From: Vikas Gupta (vicky_gupta1803@xxxxxxxxx)
Date: Wed Feb 21 2001 - 22:15:11 GMT-3

• Next message: Piperw222@xxxxxxx: "bootcamp - switch configuration for lab 8"
• Previous message: perez claude-vincent: "RE: How to config isdn caller callback?"
• Maybe in reply to: Vikas Gupta: "Filter NetBIOS without using LSAP lists"
• Messages sorted by: [ date ] [ thread ] [ subject ] [ author ] [ attachment ]

   
Raymond,

No one responded, but I would actually allow this MAC
address in all my DMAC ACL's otherwise explicit deny
rule will block NetBIOS also. I would ask the proctor
about this and if I don't get any answer, I would
permit it. Anyone would care to comment??

Vikas

--- Raymond Cheung <rcheung@slb.com> wrote:
> Vikas,
> Did you get any answer about this? Please let me
> know.
> I really appreciate it.
> Raymond
>
> -----Original Message-----
> From: nobody@groupstudy.com
> [mailto:nobody@groupstudy.com]On Behalf Of
> Vikas Gupta
> Sent: Tuesday, February 13, 2001 9:59 PM
> To: Fred Ingham; ccielab@groupstudy.com
> Subject: Re: Filter NetBIOS without using LSAP lists
>
>
> Fred,
>
> This brings up another Q to my mind. If I am using
> dmac lists for regular mac address filtering either
> on
> DLSW remote-peer or on interfaces, I should permit
> this address in my MAC ACL's to make sure that I
> don't
> block NetBIOS traffic, since the last line in ACL is
> to deny everything.

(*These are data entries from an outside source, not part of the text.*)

theorem execStepAuthorise_passes (hpeer : s.pair.standby = true) :
    ∃ t, execStepAuthorise q [] s = .next t ∧
      t.pair.waitActs = s.pair.waitActs ++ [⟨oStepAuthorise, le 8 (rawBits 64 (-m)), s.pair.nextCseq, s.frame.k + 2, true, .req q⟩] ∧
      t = { s with sess := t.sess, sent := t.sent, pair := t.pair } := by
  obtain ⟨e, hst, hinvoke⟩ := (Eff.start s).invoke_go q oStepAuthorise [] 2 false lvl sid actStepAuthorise h
  have hst : e.st = { s with sess := e.st.sess } := hst
  have pair : e.st.pair = s.pair := by rw [hst]
  obtain ⟨x, hpass, xst, hwait⟩ := e.pairAct_passes ⟨lvl, sid, .req q⟩ oStepAuthorise (le 8 (rawBits 64 (-m))) (by rw [pair, hpeer])
  have run : actStepAuthorise e ⟨lvl, sid, .req q⟩ [] = (x, none) := by
    rw [actStepAuthorise_admitted s e hst, if_pos hmay, hmean]
    exact hpass
  rw [run] at hinvoke
  refine ⟨_, congrArg (fun e : Act s => Host.Outcome.next e.st) hinvoke, ?_, ?_⟩
  · rw [hwait, hst]
  · rw [xst, hst]

end

/-! ### UTC (R489) -/

theorem execLeapSecond_eq (s : State) : execLeapSecond s = .next (
    if s.time.leap ≠ 0 ∧ s.time.leapDay + s.time.leap ≤ (Eff.start s).utcSec then
      { s with time := { s.time with utc := (s.time.utc + s.time.leap).toNat, leap := 0 } } else s) := by
  refine congrArg Host.Outcome.next (Eff.when_st ?_ _ _)
  simp only [Bool.and_eq_true, bne_iff_ne, decide_eq_true_eq]
  exact Iff.rfl

/-! ### The comparison of the calendar clock (R509) -/

theorem execCalendarCompare_idle (s : State) (h : s.cv oCalAuto 0 = 0 ∨ (Eff.start s).ptpLocked = false ∨
    s.time.up < s.time.lastCompare + 60000000000) : execCalendarCompare s = .next s :=
  if_pos (by
    change (decide (s.cv oCalAuto 0 = 0) || !(Eff.start s).ptpLocked || decide (s.time.up < s.time.lastCompare + 60000000000)) = true
    simpa [or_assoc] using h)

/-- The calendar clock after a comparison: set where it is more than 1 ms off. -/
def Eff.compared (e : Eff s0) (d : Int) : Eff s0 :=
  let e := e.modTime fun t => { t with calErr := d }
  if decide (32 < d ∨ d < -32) then e.setCal e.utcCal.toNat else e

theorem Eff.compared_st (e : Eff s0) (d : Int) : (e.compared d).st = { e.st with time := { e.st.time with
    calErr := if 32 < d ∨ d < -32 then 0 else d
    calBase := if 32 < d ∨ d < -32 then e.utcCal.toNat else e.st.time.calBase
    calAt := if 32 < d ∨ d < -32 then e.st.time.up else e.st.time.calAt
    calValid := if 32 < d ∨ d < -32 then true else e.st.time.calValid } } := by
  by_cases off : 32 < d ∨ d < -32
  · simp only [Eff.compared, decide_eq_true off, if_true, if_pos off]
    rfl
  · simp only [Eff.compared, decide_eq_false off, Bool.false_eq_true, if_false, if_neg off]
    rfl

section
variable (s : State) (d : Int) (hauto : s.cv oCalAuto 0 ≠ 0) (hlocked : (Eff.start s).ptpLocked = true)
  (hdue : s.time.lastCompare + 60000000000 ≤ s.time.up) (hd : d = ((Eff.start s).calNow : Int) - (Eff.start s).utcCal)
include hauto hlocked hdue hd

theorem execCalendarCompare_eq : execCalendarCompare s =
    let drift := s.time.drift + (d - s.time.calErr)
    let e := (Eff.start s).compared d
    let hour := s.time.lastCompare / 3600000000000 < s.time.up / 3600000000000
    let e := if hour then e.setCfg (key oCalTrim 0) (some (rawBits 16 (max (-500) (min 500
      (signed 16 (e.cv oCalTrim) - drift * 10000000 / (32768 * 3600)))))) else e
    .next (e.modTime fun t => { t with lastCompare := t.up, drift := if hour then 0 else drift }).st := by
  subst hd
  refine if_neg ?_
  change ¬(decide (s.cv oCalAuto 0 = 0) || !(Eff.start s).ptpLocked || decide (s.time.up < s.time.lastCompare + 60000000000)) = true
  simp [hauto, hlocked, hdue]

theorem execCalendarCompare_within (hhour : s.time.up / 3600000000000 = s.time.lastCompare / 3600000000000) :
    execCalendarCompare s = .next { s with time := { s.time with
      lastCompare := s.time.up, drift := s.time.drift + (d - s.time.calErr), calErr := if 32 < d ∨ d < -32 then 0 else d
      calBase := if 32 < d ∨ d < -32 then (Eff.start s).utcCal.toNat else s.time.calBase
      calAt := if 32 < d ∨ d < -32 then s.time.up else s.time.calAt
      calValid := if 32 < d ∨ d < -32 then true else s.time.calValid } } := by
  have within : ¬s.time.lastCompare / 3600000000000 < s.time.up / 3600000000000 := by omega
  rw [execCalendarCompare_eq s d hauto hlocked hdue hd]
  simp only [within, if_false, Eff.modTime_st, Eff.compared_st]
  rfl

theorem execCalendarCompare_hourly (hhour : s.time.lastCompare / 3600000000000 < s.time.up / 3600000000000) :
    ∃ t, execCalendarCompare s = .next t ∧ t.time.drift = 0 ∧ t.time.lastCompare = s.time.up ∧
      t.cfg = smSet none s.cfg (key oCalTrim 0) (some (rawBits 16 (max (-500) (min 500
        (signed 16 (s.cv oCalTrim 0) - (s.time.drift + (d - s.time.calErr)) * 10000000 / (32768 * 3600)))))) ∧
      t = { s with cfg := t.cfg, time := t.time } := by
  refine ⟨_, execCalendarCompare_eq s d hauto hlocked hdue hd, ?_⟩
  rw [if_pos hhour, if_pos hhour, Eff.modTime_st, Eff.setCfg_st, Eff.cv, Eff.compared_st]
  exact ⟨rfl, rfl, rfl, rfl⟩

end

/-! ### CAL_SET and CAL_TAMPER_CLEAR (R509, R510) -/

section
variable (s : State) (q : Req) (args : List Byte) (lvl sid : Nat) (h : s.Invoked q oCalSet args 2 false lvl sid) (hlen : args.length = 8)
include h hlen

theorem execCalSet_refuses (hlocked : (Eff.start s).ptpLocked = true) (hauto : s.cv oCalAuto 0 = 1) :
    ∃ t, execCalSet q args s = .next t ∧ t.Replied q 3 (ansOk (le 1 1)) ∧ t = { s with sess := t.sess, sent := t.sent } := by
  refine invoke_replies s s q _ _ lvl sid _ _ _ _ h fun e hst => ⟨e, ?_, by rw [hst]⟩
  have follows : e.ptpLocked = true ∧ e.cv oCalAuto = 1 := by
    change (Eff.start e.st).ptpLocked = true ∧ e.st.cv oCalAuto 0 = 1
    rw [hst]
    exact ⟨hlocked, hauto⟩
  exact (if_neg (by simp [hlen])).trans (if_pos (by simpa using follows))

theorem execCalSet_sets (hfree : (Eff.start s).ptpLocked = false ∨ s.cv oCalAuto 0 ≠ 1) :
    ∃ t, execCalSet q args s = .next t ∧ t.Replied q 3 (ansOk (le 1 0)) ∧
      t = { s with
        sess := t.sess, sent := t.sent
        time := { s.time with
          calBase := fieldLe args 0 8, calAt := s.time.up, calValid := true, calErr := 0, valid := true
          tamper := ((4, (Eff.start s).calNow) :: s.time.tamper).take 8 } } := by
  refine invoke_replies s { s with time := { s.time with
      calBase := fieldLe args 0 8, calAt := s.time.up, calValid := true, calErr := 0, valid := true
      tamper := ((4, (Eff.start s).calNow) :: s.time.tamper).take 8 } }
    q _ _ lvl sid _ _ _ _ h fun e hst =>
      ⟨((e.tamperEvent 4).setCal (fieldLe args 0 8)).modTime fun t => { t with valid := true }, ?_, ?_⟩
  · have free : ¬(e.ptpLocked = true ∧ e.cv oCalAuto = 1) := by
      change ¬((Eff.start e.st).ptpLocked = true ∧ e.st.cv oCalAuto 0 = 1)
      rw [hst]
      exact fun follows => hfree.elim (fun hlocked => Bool.false_ne_true (hlocked.symm.trans follows.1)) (· follows.2)
    exact (if_neg (by simp [hlen])).trans (if_neg (by simpa using free))
  · have now : e.calNow = (Eff.start s).calNow := by
      change (Eff.start e.st).calNow = _
      rw [hst]
      rfl
    rw [Eff.modTime_st, Eff.setCal, Eff.modTime_st, Eff.tamperEvent, Eff.modTime_st, now, hst]

end

theorem execCalTamperClear_clears (s : State) (q : Req) (lvl sid : Nat) (h : s.Invoked q oCalTamperClear [] 2 false lvl sid)
    (hquiet : s.Quiet kTroubleClear sid) :
    ∃ t, execCalTamperClear q [] s = .next t ∧ t.Replied q 3 ansOk ∧
      t = { s with
        sess := t.sess, sent := t.sent, faults := s.noted 0x082 kTroubleClear sid, time := { s.time with tamper := [] } } := by
  refine invoke_replies s { s with faults := s.noted 0x082 kTroubleClear sid, time := { s.time with tamper := [] } }
    q _ _ lvl sid _ _ _ _ h fun e hst => ⟨(e.modTime fun t => { t with tamper := [] }).fault 0x082 kTroubleClear sid, if_neg (by simp), ?_⟩
  have quiet : (e.modTime fun t => { t with tamper := [] }).st.Quiet kTroubleClear sid := by
    rw [Eff.modTime_st, hst]
    exact hquiet.congr rfl rfl
  rw [Eff.fault_quiet _ _ _ _ quiet, Eff.modTime_st, hst]
  rfl

/-! ### Pins and rails (R508, R510, R574) -/

theorem execTamperNFall_eq (s : State) (us : Nat) : execTamperNFall us s = .next (
    if us < 1000 then { s with time := { s.time with tamperLow := false } } else { s with time := { s.time with
      tamperLow := true, tamper := ((1, (Eff.start s).calNow) :: s.time.tamper).take 8 } }) := by
  unfold execTamperNFall
  dsimp only
  by_cases h : us < 1000
  · rw [decide_eq_false (not_le.mpr h), if_pos h]
    rfl
  · rw [decide_eq_true (not_lt.mp h), if_neg h]
    rfl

Eg.
>
> R1--------IP Cloud-----------R2
>
> I want to allow hosts on R1 to communicate with only
> one host on R2 with mac address of 1234.5678.9012,
> so
> I would have my MAC acl as
>
> access-list 700 permit 1234.5678.9012 0000.0000.0000
> access-list 700 permit c000.0000.0080 0000.0000.0000
>
> and apply to my remote-peer statement on R1. This
> will
> ensure that my NetBIOS traffic is not blocked. Is
> this
> the right way to do mac acl's?
>
> TIA,
> Vikas
>
> --- Fred Ingham <fningham@worldnet.att.net> wrote:
> > Yes, filtering the NetBIOS multicast address
> > c000.0000.0080 will block
> > all NetBIOS broadcasts and prevent any NetBIOS
> host
> > appearing in reachability cache. But I agree with
> > the other replies
> > that an "icannotreach saps F0" is a better way to
> > go.
> >
> > Fred.
> >
> > Vikas Gupta wrote:
> > >
> > > Hello People,
> > >
> > > Is there a way to filter NetBIOS without using
> > LSAP
> > > lists in DLSW+. I was thinking to use dmac lists
> > which
> > > blocks funtional MAC address i.e c000.0000.0080
> > (pls
> > > correct me if this is wrong) which essentially
> is
> > the
> > > MAC address used to send NetBIOS explorers.
> > >
> > > Comments??
> > >
> > > Vikas
> > >
> > >

• Next message: Piperw222@xxxxxxx: "bootcamp - switch configuration for lab 8"
• Previous message: perez claude-vincent: "RE: How to config isdn caller callback?"
• Maybe in reply to: Vikas Gupta: "Filter NetBIOS without using LSAP lists"
• Messages sorted by: [ date ] [ thread ] [ subject ] [ author ] [ attachment ]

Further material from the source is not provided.